Schwarzenegger has made a concerted play for the environmental vote, tapping his wife's cousin, prominent conservation attorney Robert F. Kennedy Jr., to help fashion his platform. His campaign pronouncements more closely match the environmental views of the man he wants to replace in Tuesday's recall election, Democrat Gray Davis, than those of his fellow Republican, President Bush.
Yet he has failed to sway a single major environmental organization to his side, and most conservationists continue to view the actor, famous for driving a gas-guzzling Hummer, with deep skepticism.
At the same time Schwarzenegger has pledged to strengthen environmental protections, he has also promised to reduce regulations on businesses and streamline the state bureaucracy to better mirror the federal government.
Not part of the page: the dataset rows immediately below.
-- ==== Sys2Proof/Tests/Slice0.lean ====
section
/-! SUPPORT. Small tests: ill-formed commands refused, frames and records written out from file 12, one-step tests, and for
every statement with hypotheses a concrete state and operands that meet them. -/

namespace Sys2Proof.Tests

set_option Elab.async false

open Sys2Proof Sys2Proof.Machine

/-! ### Well-formedness refuses each ill-formed operand -/

def link : FrameHead := ⟨2, 1, 5, 3⟩
def selfHead : FrameHead := ⟨1, 1, 5, 3⟩

theorem test_wf_undefinedCode : (Instr.undefinedCommandCode 5).wf = false := by decide +kernel
theorem test_wf_undefinedCode_edge : (Instr.undefinedCommandCode 13).wf = true ∧ (Instr.undefinedCommandCode 12).wf = false := by
  decide +kernel
theorem test_wf_registerWrite : (Instr.registerWrite 0x2C 0).wf = false ∧ (Instr.registerWrite 0x28 0).wf = true := by decide +kernel
theorem test_wf_frameBadCrc : (Instr.frameBadCrc [0x08, 0x12, 0x53, 0xB2, 0xD1]).wf = false := by decide +kernel
theorem test_wf_selfHead :
    [Instr.connectReceived selfHead 1 0 0 1, .acceptReceived selfHead 0, .refuseReceived selfHead 1,
      .dataReceived selfHead 0 [1], .ackReceived selfHead 0, .nakReceived selfHead 0, .finishReceived selfHead 1,
      .disconnectReceived selfHead 1 0, .endReceived selfHead, .resumeReceived selfHead 0, .withdrawReceived selfHead 1,
      .abortReceived selfHead 1].all (fun c => !c.wf) = true := by decide +kernel
theorem test_wf_rollHead : (Instr.rollcallReceived link 0).wf = false ∧ (Instr.presentReceived link).wf = false := by decide +kernel
theorem test_wf_offset :
    [Instr.acceptReceived link 16777217, .disconnectReceived link 1 16777217, .resumeReceived link 16777217].all
      (fun c => !c.wf) = true ∧ (Instr.acceptReceived link 16777216).wf = true := by decide +kernel
theorem test_wf_total :
    (Instr.finishReceived link 0).wf = false ∧ (Instr.finishReceived link 16777217).wf = false ∧
      (Instr.finishReceived link 1).wf = true := by decide +kernel
theorem test_wf_reason :
    [Instr.refuseReceived link 0, .refuseReceived link 10, .disconnectReceived link 3 0, .withdrawReceived link 3,
      .abortReceived link 4].all (fun c => !c.wf) = true := by decide +kernel
theorem test_wf_seq :
    [Instr.dataReceived link 8 [1], .ackReceived link 8, .nakReceived link 8].all (fun c => !c.wf) = true := by decide +kernel
theorem test_wf_payload :
    (Instr.dataReceived link 0 []).wf = false ∧ (Instr.dataReceived link 0 (List.replicate 257 0)).wf = false ∧
      (Instr.dataReceived link 0 (List.replicate 256 0)).wf = true := by decide +kernel
theorem test_wf_readBytes :
    [Instr.descriptorLoadEnds [], .configLoadEnds [], .payloadReadEnds [], .segmentEntryFetched [],
      .localTransactionEnds (List.replicate 65 0)].all (fun c => !c.wf) = true := by decide +kernel

/-! ### Frames written out from 13.4; the CRC worked out by hand from R56 -/

theorem test_frame_end : Frame.encode ⟨⟨1, 2, 5, 3⟩, .endConnection⟩ = [0x08, 0x12, 0x53, 0xB2, 0xD1] := by decide +kernel
theorem test_frame_present : Frame.encode ⟨⟨1, 1, 0, 0⟩, .present⟩ = [0x0D, 0x11, 0x00, 0xBA, 0x1E] := by decide +kernel
theorem test_frame_connect :
    Frame.decode [0x01, 0x12, 0x53, 2, 1, 0, 0, 1, 0, 0, 0, 2, 0x58, 0x33, 0x84] =
      some ⟨⟨1, 2, 5, 3⟩, .connect 2 1 256 600⟩ := by decide +kernel
theorem test_frame_ack : Frame.decode [0x05, 0x21, 0x53, 7, 0xDB, 0xF6] = some ⟨⟨2, 1, 5, 3⟩, .ack 7⟩ := by decide +kernel
theorem test_frame_data :
    Frame.decode [0x04, 0x12, 0x53, 0, 2, 0xAA, 0xBB, 0xCC, 0x1E, 0x73] =
      some ⟨⟨1, 2, 5, 3⟩, .data 0 [0xAA, 0xBB, 0xCC]⟩ := by decide +kernel
theorem test_frame_disconnect_top :
    Frame.decode [0x0E, 0x21, 0x53, 2, 1, 0, 0, 0, 0x59, 0x90] =
      some ⟨⟨2, 1, 5, 3⟩, .disconnect .held 16777216⟩ := by decide +kernel
theorem test_frame_rollcall :
    Frame.decode [0x0C, 0x33, 0x00, 0xBE, 0xEF, 0x55, 0x35] = some ⟨⟨3, 3, 0, 0⟩, .rollcall 0xBEEF⟩ := by decide +kernel
theorem test_frame_badCrc : Frame.decode [0x08, 0x12, 0x53, 0xB2, 0xD0] = none := by decide +kernel
theorem test_frame_illFormed :
    Frame.decode [0x05, 0x21, 0x53, 8, 0x91, 0x20] = none ∧ Frame.decode [0x08, 0x11, 0x53, 0x2D, 0x77] = none ∧
      Frame.decode [0x0F, 0x12, 0x53, 0x42, 0x54] = none ∧
      Frame.decode [0x07, 0x12, 0x53, 0, 0, 0, 0, 0x0B, 0x9B] = none ∧ Frame.decode [0x08] = none := by decide +kernel

/-! ### Records written out from 13.2 and 13.3 -/

/-- A standing WRITE of 1,000 bytes to window 1 of station 2. -/
def descriptorBytes : List Byte :=
  [2, 2, 1, 1, 1, 3, 3, 0, 0, 1, 0, 0, 0xE8, 3, 0, 0, 0x00, 0x10, 0, 0, 0, 0, 0, 0, 0x44, 0x33, 0x22, 0x11, 0, 0, 0, 0]

theorem test_descriptor :
    (parseDescriptor descriptorBytes).length = 1000 ∧ (parseDescriptor descriptorBytes).offset = 256 ∧
      (parseDescriptor descriptorBytes).localAddr = 4096 ∧ (parseDescriptor descriptorBytes).standing = true ∧
      (parseDescriptor descriptorBytes).failing? 1 = none ∧ (parseDescriptor descriptorBytes).failing? 2 = some 2 := by
  decide +kernel

/-- Station 1 with a ring of 16 places at 4096 and window 0 of 256 bytes at 64. -/
def configBytes : List Byte :=
  [1, 0, 9, 0, 20, 20, 2, 0, 2, 0, 4, 0, 16, 0, 4, 0, 0, 16, 0, 0] ++ List.replicate 12 0 ++
    [3, 0, 4, 0, 4, 0, 0, 0, 64, 0, 0, 0, 0, 1, 0, 0] ++ List.replicate 112 0

theorem test_config :
    (parseConfig configBytes).failing? = none ∧ (parseConfig configBytes).ringBase = 4096 ∧
      ((parseConfig configBytes).window 0).size = 256 ∧ ((parseConfig configBytes).window 7).enabled = false := by
  decide +kernel

/-! ### Small states -/

def cfg : Settings :=
  { id := 1, serial := 7, answerTime := 20, ackTime := 20, resumeDeadline := 2, parkLimit := 4, tenureLimit := 2,
    ringSize := 16, ringBase := 4096, noteSenders := 4 }

def nextOf (o : Host.Outcome State Fault Refusal) : State :=
  match o with
  | .next t => t
  | .fault _ => State.reset
  | .refused _ => State.reset

def completes (o : Host.Outcome State Fault Refusal) : Bool :=
  match o with
  | .next _ => true
  | .fault _ => false
  | .refused _ => false

/-- A station in a given state with the configured values in force. -/
def station (st : StationState) : State :=
  { State.reset with station := { Station.offline with state := st, settings := some cfg } }

def on : State := station .online

def arg (s : State) (a : Word) : State := { s with host := { s.host with argument := a } }
def view (s : State) (v : BusView) : State := { s with bus := { s.bus with view := v } }
def slot (st : SlotState) : Slot :=
  { Slot.blank 3 with state := st, op := .write, peer := 2, window := 1, offset := 256, length := 600, localAddr := 64 }
def part : Standing :=
  { line := 3, repeatCount := 2, repetitions := 1, missed := 255, stopRequested := false, postingGen := 2,
    reloadOffset := 256, reloadLocal := 64, reloadLength := 600 }
def put (s : State) (i : SlotId) (x : Slot) : State := { s with sched := s.sched.put i x }
def key : Key := ⟨2, ⟨5, 3⟩⟩
def entry (st : EntryState) : Entry :=
  { key := key, op := .write, window := 1, offset := 0, length := 600, progress := 256, state := st, parkTimer := none,
    noAnswers := 0, reservation := false, withdrawReason := none, stamp := none }
def parked (n : Nat) (slot : SlotId) : Entry :=
  { entry .parked with key := ⟨2, ⟨slot, 3⟩⟩, parkTimer := some 256, stamp := some n }
def win (h : HoldState) : Window :=
  { enabled := true, base := 65536, size := 4096, readSet := 0xFFFF, writeSet := 4, announce := true, hold := h }
def serve (s : State) (h : HoldState) (es : List Entry) (q : List Key) : State :=
  { s with service := { windows := s.service.windows.set 1 (win h), entries := es, queue := q } }
/-- The Engine party to a connection with station 2 under tag 5.3. -/
def engine (p : Phase) (b : BusRole) (r : ExchangeRole) (op : Operation) : Engine :=
  { Engine.idle with phase := p, busRole := b, role := r, partner := 2, tag := ⟨5, 3⟩, op := op, length := 600 }
def serving (s : State) (e : Engine) : State := { view s .held with engine := e }
def sent (q : SeqNo) (pos len : Nat) : SentFrame := ⟨q, pos, len, 0, ⟨0, 0⟩⟩
def granted (s : State) (who : Requester) (t : Transaction) : State :=
  { s with port := { s.port with current := some ⟨who, t, .running⟩ } }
Many conservationists, who are waging war against the environmental policies of the Bush administration, see those objectives as contradictory. They fear that if Schwarzenegger is elected, he will modify the state's trend-setting environmental policies, the toughest in the nation on problems such as air pollution.
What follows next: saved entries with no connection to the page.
/-- The host stops at the first failure (R170): under the policy `stop`, a record whose first failure is that of
line `t<k>` makes the step end as "failed at t<k> with code". That a host has this policy is log entry 7; that the
k-th response is that of line `t<k>` is log entry 6. -/
def Obligations.HostStopsAtTheFirstFailure : Prop :=
  ∀ (s : State) (pre post : List Response) (c : FailCode), s.onFailure = .stop →
    s.responses = pre ++ .fail c :: post → (∀ r ∈ pre, ∃ y, r = .ok y) →
    step s = .fault (.failedAt (pre.length + 1) c) ∧ s.runEnd = some (.failed (pre.length + 1) c)

/-- A line that uses `r<k>` before `t<k>` or after a failed `t<k>` is ill-formed and is not presented (R169). The
refusal that says so is the model's, log entry 9. That there is no `r0` (the clause `k = 0`), and that `t<k>` is the
k-th line presented, is the model's reading, log entry 6. -/
def Obligations.LineWithoutItsOperandIsNotPresented : Prop :=
  ∀ (s : State) (l : Line) (rest : List Line) (k : Nat),
    (s.onFailure = .goOn ∨ ∀ r ∈ s.responses, ∃ y, r = .ok y) →
    s.pending = l :: rest → (l.a = .ref k ∨ l.b = .ref k) →
    (k = 0 ∨ s.responses.length < k ∨ ∃ c, s.responses[k - 1]? = some (.fail c)) →
    step s = .refused (.illFormedLine (s.responses.length + 1))

/-- Host variables are written once and never change (R169): a step writes `r<k>` only for the line it presents,
with that line's result or with nothing. That the line presented is `t<k>` for `k` one more than the number of
recorded responses is log entry 6. -/
def Obligations.HostVariablesAreWrittenOnce : Prop :=
  ∀ s t : State, step s = .next t →
    (∀ k : Nat, k ≠ s.responses.length + 1 → t.hostVar k = s.hostVar k) ∧
    s.hostVar (s.responses.length + 1) = none ∧
    t.hostVar (s.responses.length + 1) = (respond t.cw t.a t.b).result?

/-- The pins while the request of a completed step is still on the input ports (R162, R136): `err` shows the code of
the recorded response, and `y` its result when there is one. Nothing is said of `y` on a failure (R141). That the
request stays on the ports after the host has sampled the response is the model's choice, log entry 19. -/
def Obligations.PinsShowTheRecordedResponse : Prop :=
  ∀ s t : State, step s = .next t → ∃ r : Response, t.responses = s.responses ++ [r] ∧
    (∀ y, r = .ok y → t.portErr = 0b00#2 ∧ t.portY = y) ∧
    (r = .fail .divByZero → t.portErr = 0b01#2) ∧
    (r = .fail .shiftRange → t.portErr = 0b10#2) ∧
    (r = .fail .illegalOp → t.portErr = 0b11#2)

/-- Range invariant (R23, R29): every step from a state whose recorded results are all sign-extended from 24 bits
leads to such a state. -/
def Obligations.StepKeepsTheRecordCanonical : Prop :=
  ∀ s t : State, s.RecordCanonical → step s = .next t → t.RecordCanonical

/-- The range invariant holds at reset. -/
def Obligations.ResetRecordIsCanonical : Prop := State.reset.RecordCanonical

/-- References stay references to earlier lines: every step keeps what is pending a well-formed rest of a
program (R169). That the next line is `t<k>` for `k` one more than the number of recorded responses, and that there is
no `r0`, is the model's reading, log entry 6. -/
def Obligations.StepKeepsTheProgramWellFormed : Prop :=
  ∀ s t : State, programWellFormed (s.responses.length + 1) s.pending = true → step s = .next t →
    programWellFormed (t.responses.length + 1) t.pending = true

/-- Every run of a well-formed program ends (R170), under the policy `stop` (log entry 7; line numbers: log entry
6): after the last line with every transaction succeeded, or at its first failure, the response of which is the
last one recorded. -/
def Obligations.RunOfAWellFormedProgramEnds : Prop :=
  ∀ (s : State) (p : List Line), s.onFailure = .stop → programWellFormed 1 p = true →
    ((runProgram s p).Succeeded ∧ (runProgram s p).responses.length = p.length ∧
      (runProgram s p).runEnd = some (.finished ((runProgram s p).responses.map Response.result?))) ∨
    ∃ (pre : List Response) (c : FailCode), (runProgram s p).responses = pre ++ [.fail c] ∧
      (∀ r ∈ pre, ∃ y, r = .ok y) ∧ (runProgram s p).runEnd = some (.failed (pre.length + 1) c)

/-- A command word placed where the step takes its request runs as the very next step, on the values the ports
carry, from every state (log entry 18). -/
def Obligations.FetchWordRunsNext : Prop :=
  ∀ (s : State) (nbits w : Nat), w < 512 → ∃ policy : FailurePolicy,
    step (s.withFetchWord nbits w) =
      exec (decode (BitVec.ofNat 9 w))
        { s with cw := BitVec.ofNat 9 w, pending := s.pending.tail, onFailure := policy } ∧
    decodeTableWord nbits w = some (decode (BitVec.ofNat 9 w))

/-- The state before the first transaction (R160, R161): nothing recorded, no host variable holds a value, and,
the model's choice of log entries 5 and 8, no program, so that a step presents nothing. -/
def Obligations.ResetHasNothingRecorded : Prop :=
  State.reset.responses = [] ∧ (∀ k : Nat, State.reset.hostVar k = none) ∧
  step State.reset = .fault .runEnded
end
"He simply cannot be trusted to resist special-interest influence or the appeals of the Bush administration to weaken California environmental protections," said Carl Zichella, regional director of the Sierra Club.
Schwarzenegger's environmental supporters dismiss the attacks on their candidate as bald partisanship. Terry Tamminen, the executive director of the Santa Monica-based group Environment Now who helped draft the actor's environmental platform, defended Schwarzenegger, saying that Democratic groups have twisted the candidate's vague words about ending duplication in state bureaucracy into something evil.
The remark in question was made Monday in the Fresno suburb of Clovis. A farmer asked Schwarzenegger why the state needed Cal/EPA when the U.S. Environmental Protection Agency already regulates many of the same things.
"What you just talked about is the waste -- overlapping agencies. They cost a fortune," Schwarzenegger said. "We have to strip that down and get rid of some of those agencies."